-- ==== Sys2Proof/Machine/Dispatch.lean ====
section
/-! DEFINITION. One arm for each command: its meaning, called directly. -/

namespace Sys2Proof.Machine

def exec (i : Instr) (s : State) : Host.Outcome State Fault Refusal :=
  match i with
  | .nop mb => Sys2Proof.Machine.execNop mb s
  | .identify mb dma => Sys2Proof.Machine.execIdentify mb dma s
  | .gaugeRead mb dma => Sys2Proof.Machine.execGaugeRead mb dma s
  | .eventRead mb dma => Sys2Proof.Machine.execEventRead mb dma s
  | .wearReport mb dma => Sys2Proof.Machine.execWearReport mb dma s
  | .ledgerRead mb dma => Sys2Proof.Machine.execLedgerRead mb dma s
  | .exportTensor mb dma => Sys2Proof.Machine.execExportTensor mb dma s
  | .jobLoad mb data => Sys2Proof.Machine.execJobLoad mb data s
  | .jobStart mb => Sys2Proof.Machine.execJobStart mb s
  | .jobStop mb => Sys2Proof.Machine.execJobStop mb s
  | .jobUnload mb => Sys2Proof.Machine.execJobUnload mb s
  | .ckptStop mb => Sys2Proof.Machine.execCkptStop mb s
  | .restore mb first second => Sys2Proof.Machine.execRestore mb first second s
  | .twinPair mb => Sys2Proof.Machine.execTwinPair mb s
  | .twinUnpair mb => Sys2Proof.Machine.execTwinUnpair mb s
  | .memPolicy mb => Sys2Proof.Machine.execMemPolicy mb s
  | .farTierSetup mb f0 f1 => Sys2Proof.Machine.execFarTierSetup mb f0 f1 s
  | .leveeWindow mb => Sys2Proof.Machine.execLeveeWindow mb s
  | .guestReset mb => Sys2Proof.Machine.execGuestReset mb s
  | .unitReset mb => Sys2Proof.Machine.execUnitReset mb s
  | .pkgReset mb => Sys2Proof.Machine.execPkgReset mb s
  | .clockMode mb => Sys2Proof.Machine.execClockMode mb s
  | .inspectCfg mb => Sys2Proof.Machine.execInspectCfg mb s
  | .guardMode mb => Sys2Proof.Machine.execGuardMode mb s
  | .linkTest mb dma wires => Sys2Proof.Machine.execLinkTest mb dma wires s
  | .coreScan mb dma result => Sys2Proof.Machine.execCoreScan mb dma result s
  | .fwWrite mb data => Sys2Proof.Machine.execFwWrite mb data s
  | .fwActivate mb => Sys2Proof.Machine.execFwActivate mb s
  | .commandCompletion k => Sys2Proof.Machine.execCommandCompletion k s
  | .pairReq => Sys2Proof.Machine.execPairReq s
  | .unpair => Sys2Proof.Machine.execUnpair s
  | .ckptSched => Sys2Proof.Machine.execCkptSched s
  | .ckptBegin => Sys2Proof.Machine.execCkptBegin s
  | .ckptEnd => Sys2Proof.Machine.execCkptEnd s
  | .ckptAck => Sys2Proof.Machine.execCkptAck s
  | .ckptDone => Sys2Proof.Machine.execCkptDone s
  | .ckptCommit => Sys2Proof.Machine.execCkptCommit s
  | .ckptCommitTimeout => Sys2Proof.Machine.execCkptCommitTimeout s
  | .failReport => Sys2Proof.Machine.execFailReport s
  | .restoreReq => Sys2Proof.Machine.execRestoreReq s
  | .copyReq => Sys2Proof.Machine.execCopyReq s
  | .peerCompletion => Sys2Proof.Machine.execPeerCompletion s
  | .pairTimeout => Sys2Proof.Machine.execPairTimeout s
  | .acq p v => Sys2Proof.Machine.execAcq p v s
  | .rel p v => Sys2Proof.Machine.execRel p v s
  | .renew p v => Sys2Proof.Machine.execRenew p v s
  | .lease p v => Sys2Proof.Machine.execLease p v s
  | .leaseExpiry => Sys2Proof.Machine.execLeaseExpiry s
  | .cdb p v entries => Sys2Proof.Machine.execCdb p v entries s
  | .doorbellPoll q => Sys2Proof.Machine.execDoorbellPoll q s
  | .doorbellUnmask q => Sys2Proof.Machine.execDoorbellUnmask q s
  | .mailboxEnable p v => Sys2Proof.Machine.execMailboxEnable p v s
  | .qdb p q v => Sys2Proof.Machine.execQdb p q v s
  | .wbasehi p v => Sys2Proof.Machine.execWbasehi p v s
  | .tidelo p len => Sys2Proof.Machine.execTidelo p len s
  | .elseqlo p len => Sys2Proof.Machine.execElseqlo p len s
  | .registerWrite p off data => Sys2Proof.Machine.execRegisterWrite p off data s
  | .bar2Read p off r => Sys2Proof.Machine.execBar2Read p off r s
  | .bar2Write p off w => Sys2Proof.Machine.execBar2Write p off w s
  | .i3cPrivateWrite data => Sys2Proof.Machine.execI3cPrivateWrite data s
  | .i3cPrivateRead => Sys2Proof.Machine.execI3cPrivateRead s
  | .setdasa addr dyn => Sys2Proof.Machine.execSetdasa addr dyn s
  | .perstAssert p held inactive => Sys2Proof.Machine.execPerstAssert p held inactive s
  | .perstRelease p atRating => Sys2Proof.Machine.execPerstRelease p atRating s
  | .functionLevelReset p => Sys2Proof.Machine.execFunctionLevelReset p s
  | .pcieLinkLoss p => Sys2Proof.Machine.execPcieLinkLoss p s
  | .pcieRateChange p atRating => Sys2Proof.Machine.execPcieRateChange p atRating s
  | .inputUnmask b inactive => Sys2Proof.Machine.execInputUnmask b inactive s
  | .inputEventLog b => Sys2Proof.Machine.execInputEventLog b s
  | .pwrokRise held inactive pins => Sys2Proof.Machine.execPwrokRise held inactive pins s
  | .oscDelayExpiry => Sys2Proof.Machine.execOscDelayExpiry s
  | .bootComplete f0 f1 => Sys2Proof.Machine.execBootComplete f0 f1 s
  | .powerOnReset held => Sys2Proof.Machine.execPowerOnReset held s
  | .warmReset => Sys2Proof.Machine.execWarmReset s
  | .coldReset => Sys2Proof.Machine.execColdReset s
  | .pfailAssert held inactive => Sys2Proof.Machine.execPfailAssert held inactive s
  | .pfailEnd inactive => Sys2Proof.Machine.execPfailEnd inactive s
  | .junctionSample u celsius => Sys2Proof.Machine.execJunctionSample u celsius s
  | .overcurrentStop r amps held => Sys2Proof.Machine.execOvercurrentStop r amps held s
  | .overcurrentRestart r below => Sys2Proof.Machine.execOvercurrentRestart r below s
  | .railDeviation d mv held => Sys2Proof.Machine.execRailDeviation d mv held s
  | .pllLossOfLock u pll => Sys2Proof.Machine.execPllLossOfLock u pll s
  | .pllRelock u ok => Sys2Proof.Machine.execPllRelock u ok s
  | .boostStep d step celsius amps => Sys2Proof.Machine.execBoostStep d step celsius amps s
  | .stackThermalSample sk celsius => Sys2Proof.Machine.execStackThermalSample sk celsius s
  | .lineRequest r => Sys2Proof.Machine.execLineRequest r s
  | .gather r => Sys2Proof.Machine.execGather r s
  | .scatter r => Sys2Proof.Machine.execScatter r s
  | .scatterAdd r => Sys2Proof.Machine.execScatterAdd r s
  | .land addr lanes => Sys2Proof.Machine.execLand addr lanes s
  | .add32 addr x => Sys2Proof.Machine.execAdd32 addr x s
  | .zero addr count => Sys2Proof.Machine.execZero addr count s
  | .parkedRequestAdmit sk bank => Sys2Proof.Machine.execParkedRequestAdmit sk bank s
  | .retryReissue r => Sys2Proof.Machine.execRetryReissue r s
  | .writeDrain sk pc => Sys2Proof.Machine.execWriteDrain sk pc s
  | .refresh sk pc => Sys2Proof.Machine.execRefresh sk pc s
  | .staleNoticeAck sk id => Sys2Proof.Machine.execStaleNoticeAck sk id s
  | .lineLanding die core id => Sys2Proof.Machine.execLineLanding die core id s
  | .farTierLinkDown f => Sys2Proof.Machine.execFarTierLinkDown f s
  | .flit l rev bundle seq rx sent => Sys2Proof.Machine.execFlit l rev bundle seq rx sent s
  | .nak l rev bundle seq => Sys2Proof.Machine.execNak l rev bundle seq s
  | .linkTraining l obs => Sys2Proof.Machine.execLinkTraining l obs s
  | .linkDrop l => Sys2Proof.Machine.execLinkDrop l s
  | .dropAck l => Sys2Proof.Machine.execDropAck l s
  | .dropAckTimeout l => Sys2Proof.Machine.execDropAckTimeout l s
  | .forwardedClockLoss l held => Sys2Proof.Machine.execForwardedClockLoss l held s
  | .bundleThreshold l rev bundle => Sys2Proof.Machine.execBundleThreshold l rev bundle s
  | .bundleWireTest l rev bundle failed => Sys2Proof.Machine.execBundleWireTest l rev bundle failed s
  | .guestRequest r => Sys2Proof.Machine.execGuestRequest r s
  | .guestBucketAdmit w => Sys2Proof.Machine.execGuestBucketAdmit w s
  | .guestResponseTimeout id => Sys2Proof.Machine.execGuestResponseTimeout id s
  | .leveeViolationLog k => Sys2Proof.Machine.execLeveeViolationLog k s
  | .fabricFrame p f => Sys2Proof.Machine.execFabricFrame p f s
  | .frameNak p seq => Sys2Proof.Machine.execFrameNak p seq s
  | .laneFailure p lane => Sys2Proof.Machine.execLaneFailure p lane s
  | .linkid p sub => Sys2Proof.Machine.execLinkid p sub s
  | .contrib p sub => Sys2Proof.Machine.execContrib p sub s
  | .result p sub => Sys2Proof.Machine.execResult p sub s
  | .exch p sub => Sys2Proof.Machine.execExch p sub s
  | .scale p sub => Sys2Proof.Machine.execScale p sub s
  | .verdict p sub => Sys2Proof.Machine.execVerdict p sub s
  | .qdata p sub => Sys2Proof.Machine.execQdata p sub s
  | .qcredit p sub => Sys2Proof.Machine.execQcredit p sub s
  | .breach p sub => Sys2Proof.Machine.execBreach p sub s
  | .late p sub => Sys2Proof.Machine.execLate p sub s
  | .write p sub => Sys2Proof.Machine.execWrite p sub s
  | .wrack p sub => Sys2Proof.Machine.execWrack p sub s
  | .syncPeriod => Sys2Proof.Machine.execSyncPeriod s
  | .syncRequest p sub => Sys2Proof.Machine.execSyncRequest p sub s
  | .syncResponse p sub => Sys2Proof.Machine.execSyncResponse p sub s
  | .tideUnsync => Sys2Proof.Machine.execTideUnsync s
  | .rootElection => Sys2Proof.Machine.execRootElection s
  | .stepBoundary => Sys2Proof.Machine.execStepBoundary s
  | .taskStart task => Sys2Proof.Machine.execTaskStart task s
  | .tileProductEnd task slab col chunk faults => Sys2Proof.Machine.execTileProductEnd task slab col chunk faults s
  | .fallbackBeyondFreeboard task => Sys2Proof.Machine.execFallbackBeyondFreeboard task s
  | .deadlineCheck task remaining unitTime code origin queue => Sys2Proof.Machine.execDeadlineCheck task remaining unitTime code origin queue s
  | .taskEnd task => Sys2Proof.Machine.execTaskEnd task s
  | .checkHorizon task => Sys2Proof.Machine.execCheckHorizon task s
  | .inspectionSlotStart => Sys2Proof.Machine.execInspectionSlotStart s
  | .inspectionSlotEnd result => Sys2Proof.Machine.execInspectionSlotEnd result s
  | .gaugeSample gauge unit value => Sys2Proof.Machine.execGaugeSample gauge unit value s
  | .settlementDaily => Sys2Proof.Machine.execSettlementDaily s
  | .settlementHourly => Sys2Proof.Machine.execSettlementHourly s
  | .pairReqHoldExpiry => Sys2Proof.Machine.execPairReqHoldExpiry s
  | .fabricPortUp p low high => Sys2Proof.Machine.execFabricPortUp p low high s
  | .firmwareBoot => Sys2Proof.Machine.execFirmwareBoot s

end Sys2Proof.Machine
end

▶ [What you need to do]: When you reach the line containing "Sys2Proof.Machine.execQdb p q v s" in the data above, start copying exactly, and stop after the line containing "Sys2Proof.Machine.execBootComplete f0 f1 s".

▶ [Answer]:
  | .qdb p q v => Sys2Proof.Machine.execQdb p q v s
  | .wbasehi p v => Sys2Proof.Machine.execWbasehi p v s
  | .tidelo p len => Sys2Proof.Machine.execTidelo p len s
  | .elseqlo p len => Sys2Proof.Machine.execElseqlo p len s
  | .registerWrite p off data => Sys2Proof.Machine.execRegisterWrite p off data s
  | .bar2Read p off r => Sys2Proof.Machine.execBar2Read p off r s
  | .bar2Write p off w => Sys2Proof.Machine.execBar2Write p off w s
  | .i3cPrivateWrite data => Sys2Proof.Machine.execI3cPrivateWrite data s
  | .i3cPrivateRead => Sys2Proof.Machine.execI3cPrivateRead s
  | .setdasa addr dyn => Sys2Proof.Machine.execSetdasa addr dyn s
  | .perstAssert p held inactive => Sys2Proof.Machine.execPerstAssert p held inactive s
  | .perstRelease p atRating => Sys2Proof.Machine.execPerstRelease p atRating s
  | .functionLevelReset p => Sys2Proof.Machine.execFunctionLevelReset p s
  | .pcieLinkLoss p => Sys2Proof.Machine.execPcieLinkLoss p s
  | .pcieRateChange p atRating => Sys2Proof.Machine.execPcieRateChange p atRating s
  | .inputUnmask b inactive => Sys2Proof.Machine.execInputUnmask b inactive s
  | .inputEventLog b => Sys2Proof.Machine.execInputEventLog b s
  | .pwrokRise held inactive pins => Sys2Proof.Machine.execPwrokRise held inactive pins s
  | .oscDelayExpiry => Sys2Proof.Machine.execOscDelayExpiry s
  | .bootComplete f0 f1 => Sys2Proof.Machine.execBootComplete f0 f1 s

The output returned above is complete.